[WORK REQUIRED]
Report each line of the listing that carries the word "runs".

___ ENTRIES PROVIDED

-- ==== Sys2Proof/Laws/Exec.lean ====
section
/-! SUPPORT. What the shared operations of the meanings can do, each said once: the common checks, termination, the drain
check, the examined span, a CMD write. -/

namespace Sys2Proof.Machine

theorem State.isTerminated_of_idle {s : State} (h : s.ctl.phase = .idle) : s.isTerminated = false := by
  simp [State.isTerminated, h]

theorem State.isBusy_of_idle {s : State} (h : s.ctl.phase = .idle) : s.isBusy = false := by
  simp [State.isBusy, h, Phase.busy]

/-- PHASE is idle, or a command runs, or the block has terminated (R32, R41). -/
theorem State.phase_cases (s : State) :
    s.ctl.phase = .idle ∨ s.isBusy = true ∧ s.isTerminated = false ∨ s.ctl.phase = .terminated ∧ s.isBusy = false := by
  cases h : s.ctl.phase <;> simp [State.isBusy, State.isTerminated, Phase.busy, h]

/-- `complete` leaves the control state of an idle block as it was. -/
theorem State.complete_ctl_of_idle {s : State} (v : Word) (h : s.ctl.phase = .idle) : (s.complete v).ctl = s.ctl := by
  cases s with
  | mk params ring val diag ctl regs ext => cases ctl; simp_all

theorem acceptCmd_idle {s : State} (w : Word) (run : Out) (h : s.ctl.phase = .idle) : acceptCmd w s run = run := by
  simp [acceptCmd, State.isTerminated_of_idle h, State.isBusy_of_idle h]

theorem acceptCmd_busy {s : State} (w : Word) (run : Out) (h : s.isBusy = true) :
    acceptCmd w s run = .next (s.raiseFault .cmdWhileBusy w) := by
  have ht : s.isTerminated = false := by
    cases hp : s.ctl.phase <;> simp_all [State.isBusy, Phase.busy, State.isTerminated]
  simp [acceptCmd, h, ht]

theorem acceptCmd_terminated {s : State} (w : Word) (run : Out) (h : s.ctl.phase = .terminated) :
    acceptCmd w s run = .next s := by
  simp [acceptCmd, State.isTerminated, h]

/-- A command that passes the common checks runs its body (R235, check 8). -/
theorem commonChecks_pass {i : Instr} {s : State} (body : Out) (h : s.ctl.phase = .idle) (hv : violated i s = none) :
    commonChecks i s body = body := by
  simp [commonChecks, acceptCmd_idle _ _ h, hv]

/-- A command that fails one of the checks 4 to 7 faults with its cause (R235). -/
theorem commonChecks_fail {i : Instr} {s : State} {c : Cause} (body : Out) (h : s.ctl.phase = .idle)
    (hv : violated i s = some c) : commonChecks i s body = .next (s.raiseFault c (encode i)) := by
  simp [commonChecks, acceptCmd_idle _ _ h, hv]

/-- Everything the common checks can answer with a next state. -/
theorem commonChecks_next {i : Instr} {s t : State} {body : Out} (h : commonChecks i s body = .next t) :
    (s.ctl.phase = .terminated ∧ t = s) ∨
    (s.isBusy = true ∧ t = s.raiseFault .cmdWhileBusy (encode i)) ∨
    (s.ctl.phase = .idle ∧ ∃ c, violated i s = some c ∧ t = s.raiseFault c (encode i)) ∨
    (s.ctl.phase = .idle ∧ violated i s = none ∧ body = .next t) := by
  rcases s.phase_cases with hi | ⟨hb, -⟩ | ⟨ht, -⟩
  · cases hv : violated i s with
    | none => rw [commonChecks_pass body hi hv] at h; exact .inr (.inr (.inr ⟨hi, rfl, h⟩))
    | some c =>
      rw [commonChecks_fail body hi hv] at h
      exact .inr (.inr (.inl ⟨hi, c, rfl, by injection h with h; exact h.symm⟩))
  · rw [commonChecks, acceptCmd_busy _ _ hb] at h
    exact .inr (.inl ⟨hb, by injection h with h; exact h.symm⟩)
  · rw [commonChecks, acceptCmd_terminated _ _ ht] at h
    exact .inl ⟨ht, by injection h with h; exact h.symm⟩

/-- No check applies to a command other than RB.INIT and LOOP.START on a ready block (R235). -/
theorem violated_ready {i : Instr} {s : State} (h : s.Ready) (h1 : i ≠ .rbInit) (h2 : i ≠ .loopStart) :
    violated i s = none := by
  obtain ⟨-, hd, ho⟩ := h
  simp [violated, hd, ho, h1, h2]

/-- An illegal word: checks 1 to 3 of R235. -/
theorem issue_illegal {w : Word} {s : State} {e : DecodeError} (h : decode w = .error e) :
    issue w s = acceptCmd w s (.next (s.raiseFault .illegalCommand w)) := by simp [issue, h]

theorem issue_decoded {w : Word} {s : State} {i : Instr} (h : decode w = .ok i) : issue w s = exec i s := by simp [issue, h]

/-- Everything a drain check can answer (R152). -/
theorem drainCheck_cases (word : Word) (s : State) :
    (0 < s.ext.upLen ∧ runAllowed s.params s.ext.upPtr s.ext.upLen = false ∧
      drainCheck word s = .fatal (s.askUpstream.raiseFault .upstreamContract word)) ∨
    (0 < s.ext.upLen ∧ runAllowed s.params s.ext.upPtr s.ext.upLen = true ∧
      drainCheck word s = drainTransfer s.askUpstream) ∨
    (s.ext.upLen = 0 ∧ drainCheck word s = drainIdle word s.askUpstream) := by
  unfold drainCheck
  by_cases h : 0 < s.ext.upLen
  · cases ha : runAllowed s.params s.ext.upPtr s.ext.upLen <;> simp [h]
  · simp [h]
    omega

/-- The latch changes OVF_SEEN from 0 to 1 only, with one record (R155). -/
theorem State.latchOverflow_cases (s : State) (flag : Byte) :
    (flag ≠ 0 ∧ s.ctl.ovfSeen = false ∧
      s.latchOverflow flag = { s with
        ctl.ovfSeen := true
        ext.log := s.ext.log ++ [.overflowDetected s.ring.head s.ring.used (Params.capWord s.params)] }) ∨
    ((flag = 0 ∨ s.ctl.ovfSeen = true) ∧ s.latchOverflow flag = s) := by
  by_cases hf : flag = 0
  · exact .inr ⟨.inl hf, by simp [State.latchOverflow, hf]⟩
  · cases ho : s.ctl.ovfSeen with
    | true => exact .inr ⟨.inr rfl, by simp [State.latchOverflow, ho]⟩
    | false =>
      have hf' : ¬ flag = 0#8 := hf
      exact .inl ⟨hf, rfl, by simp [State.latchOverflow, hf', ho, State.emit]⟩

/-- With nothing upstream and a flag inside the FIFO region the drain check ends in one of three ways (R152, R154). -/
theorem drainIdle_cases (word : Word) (s : State) (h : s.params.ovfOffset < s.params.fifoSize) :
    let s1 := s.latchOverflow s.flagByte
    (s1.ctl.ovfSeen = true ∧ s.isEmpty = true ∧
      drainIdle word s = .fatal (s1.terminate .bufferOverflow .bufferOverflow word)) ∨
    (s1.ctl.ovfSeen = false ∧ s.isEmpty = true ∧ drainIdle word s = .block s1) ∨
    (s.isEmpty = false ∧ drainIdle word s = .done 0 s1) := by
  have he : (s.latchOverflow s.flagByte).isEmpty = s.isEmpty := by simp [State.isEmpty]
  simp only [drainIdle, fifoRead, if_pos h]
  change _ ∨ _ ∨ _
  rw [show Memory.byte .fifo s.ext.fifo s.params.ovfOffset = s.flagByte from rfl, he]
  cases hs : (s.latchOverflow s.flagByte).ctl.ovfSeen <;> cases hm : s.isEmpty <;> simp

theorem State.examine_expected (s : State) (b : Byte) : (s.examine b).val.expected = b + 1 := by
  simp only [State.examine, State.markThroughput_val, State.resync_val]

theorem State.examine_bytesProcessed (s : State) (b : Byte) :
    (s.examine b).val.bytesProcessed = s.val.bytesProcessed + 1 := by
  simp only [State.examine, State.markThroughput_val, State.resync_val]
  split <;> simp

theorem State.examine_win (s : State) (b : Byte) :
    (s.examine b).val.win = pushWindow s.params.winLen s.val.win b := by
  simp only [State.examine, State.markThroughput_val, State.resync_val]
  split <;> simp

theorem State.examine_winCount (s : State) (b : Byte) :
    (s.examine b).val.winCount = pushCount s.params.winLen s.val.winCount := by
  simp only [State.examine, State.markThroughput_val, State.resync_val]
  split <;> simp

/-- A matching byte leaves the capture as it was (R171). -/
theorem State.examine_diag_match (s : State) (b : Byte) (h : b = s.val.expected) : (s.examine b).diag = s.diag := by
  unfold State.examine
  dsimp only
  split
  · simp
  · next hn => exact absurd h hn

theorem foldl_examine_bytesProcessed (bs : List Byte) (s : State) :
    (bs.foldl State.examine s).val.bytesProcessed = s.val.bytesProcessed + BitVec.ofNat 64 bs.length := by
  induction bs generalizing s with
  | nil => simp
  | cons b bs ih =>
    rw [List.foldl_cons, ih, State.examine_bytesProcessed, List.length_cons, BitVec.add_assoc, Nat.add_comm bs.length 1,
      BitVec.ofNat_add]
    rfl

theorem foldl_examine_params (bs : List Byte) (s : State) : (bs.foldl State.examine s).params = s.params := by
  induction bs generalizing s with
  | nil => rfl
  | cons b bs ih => rw [List.foldl_cons, ih]; simp

theorem foldl_examine_win (bs : List Byte) (s : State) :
    (bs.foldl State.examine s).val.win = bs.foldl (pushWindow s.params.winLen) s.val.win := by
  induction bs generalizing s with
  | nil => rfl
  | cons b bs ih =>
    have hp : (s.examine b).params = s.params := foldl_examine_params [b] s
    rw [List.foldl_cons, List.foldl_cons, ih, State.examine_win, hp]

@[simp] theorem State.examinedAll_params (s : State) : s.examinedAll.params = s.params := rfl
@[simp] theorem State.examinedAll_ring (s : State) : s.examinedAll.ring = s.flushedRing s.ring.used.toNat := rfl
@[simp] theorem State.examinedAll_diag (s : State) : s.examinedAll.diag = s.diag := rfl
@[simp] theorem State.examinedAll_ctl (s : State) : s.examinedAll.ctl = { s.ctl with mismatch := false } := rfl
@[simp] theorem State.examinedAll_regs (s : State) : s.examinedAll.regs = s.regs := rfl
@[simp] theorem State.examinedTo_params (s : State) (m : Nat) (b : Byte) : (s.examinedTo m b).params = s.params := rfl
@[simp] theorem State.examinedTo_ring (s : State) (m : Nat) (b : Byte) :
    (s.examinedTo m b).ring = s.flushedRing (m + 1) := rfl
@[simp] theorem State.examinedTo_val (s : State) (m : Nat) (b : Byte) :
    (s.examinedTo m b).val = s.examinedVal (s.contents.take (m + 1)) (b + 1) := rfl
@[simp] theorem State.examinedTo_ctl (s : State) (m : Nat) (b : Byte) :
    (s.examinedTo m b).ctl = { s.ctl with mismatch := true } := rfl
@[simp] theorem State.examinedTo_regs (s : State) (m : Nat) (b : Byte) : (s.examinedTo m b).regs = s.regs := rfl

/-- A flush by the host is one CMD write, of the whole length or of the largest one with the rest left pending (R91). -/
theorem hostFlush_cases (n : Word) (rest : List HostAction) (s : State) :
    (n.toNat < 2 ^ 24 ∧ hostFlush n rest s = issue (encode (.rbFlush n)) (s.setProg rest)) ∨
    (2 ^ 24 ≤ n.toNat ∧ hostFlush n rest s = issue (encode (.rbFlush maxLen)) (s.setProg (.flush (n - maxLen) :: rest))) := by
  have hm : maxLen.toNat = 2 ^ 24 - 1 := by decide
  unfold hostFlush
  by_cases h : n ≤ maxLen
  · exact .inl ⟨by have := BitVec.le_def.mp h; omega, if_pos h⟩
  · exact .inr ⟨by have := BitVec.lt_def.mp (BitVec.not_le.mp h); omega, if_neg h⟩

/-- The bytes of STORE from an index on. -/
def State.storeBytes (s : State) (i n : Nat) : List Byte :=
  (List.range n).map fun k => Memory.byte .store s.ring.store (i + k)

theorem State.storeBytes_succ (s : State) (i n : Nat) :
    s.storeBytes i (n + 1) = Memory.byte .store s.ring.store i :: s.storeBytes (i + 1) n := by
  simp only [State.storeBytes, List.range_succ_eq_map, List.map_cons, List.map_map, Nat.add_zero]
  congr 1
  apply List.map_congr_left
  intro k _
  simp [Nat.add_assoc, Nat.add_comm 1 k]

theorem examinedLen_le (e : Byte) (bs : List Byte) : examinedLen e bs ≤ bs.length := by
  unfold examinedLen; split <;> omega

/-- A span inside the store is examined up to and with its first mismatch, byte by byte (R170 to R174). -/
theorem examineSpan_ok (n i k : Nat) (s : State) (h : i + n ≤ s.params.cap) :
    examineSpan n i k s =
      .ok (k + examinedLen s.val.expected (s.storeBytes i n),
        decide (matchLen s.val.expected (s.storeBytes i n) < n),
        ((s.storeBytes i n).take (examinedLen s.val.expected (s.storeBytes i n))).foldl State.examine s) := by
  induction n generalizing i k s with
  | zero => simp [examineSpan, State.storeBytes, examinedLen, matchLen]
  | succ n ih =>
    have hi : i < s.params.cap := by omega
    have hlen : (s.storeBytes (i + 1) n).length = n := by simp [State.storeBytes]
    rw [State.storeBytes_succ]
    simp only [examineSpan, storeRead, if_pos hi]
    generalize Memory.byte .store s.ring.store i = b
    by_cases hb : b = s.val.expected
    · have hs : (s.examine b).storeBytes (i + 1) n = s.storeBytes (i + 1) n := by simp [State.storeBytes]
      rw [if_pos hb, ih (i + 1) (k + 1) (s.examine b) (by simp; omega), hs, State.examine_expected]
      subst hb
      simp only [examinedLen, matchLen, if_pos, List.length_cons, hlen, Nat.add_lt_add_iff_right]
      split <;> simp only [List.take_succ_cons, List.foldl_cons, Nat.add_assoc, Nat.add_comm 1]
    · rw [if_neg hb]
      simp [examinedLen, matchLen, hb]

end Sys2Proof.Machine
end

______

[SOLVED PROBLEM]
/-- PHASE is idle, or a command runs, or the block has terminated (R32, R41). -/
/-- A command that passes the common checks runs its body (R235, check 8). -/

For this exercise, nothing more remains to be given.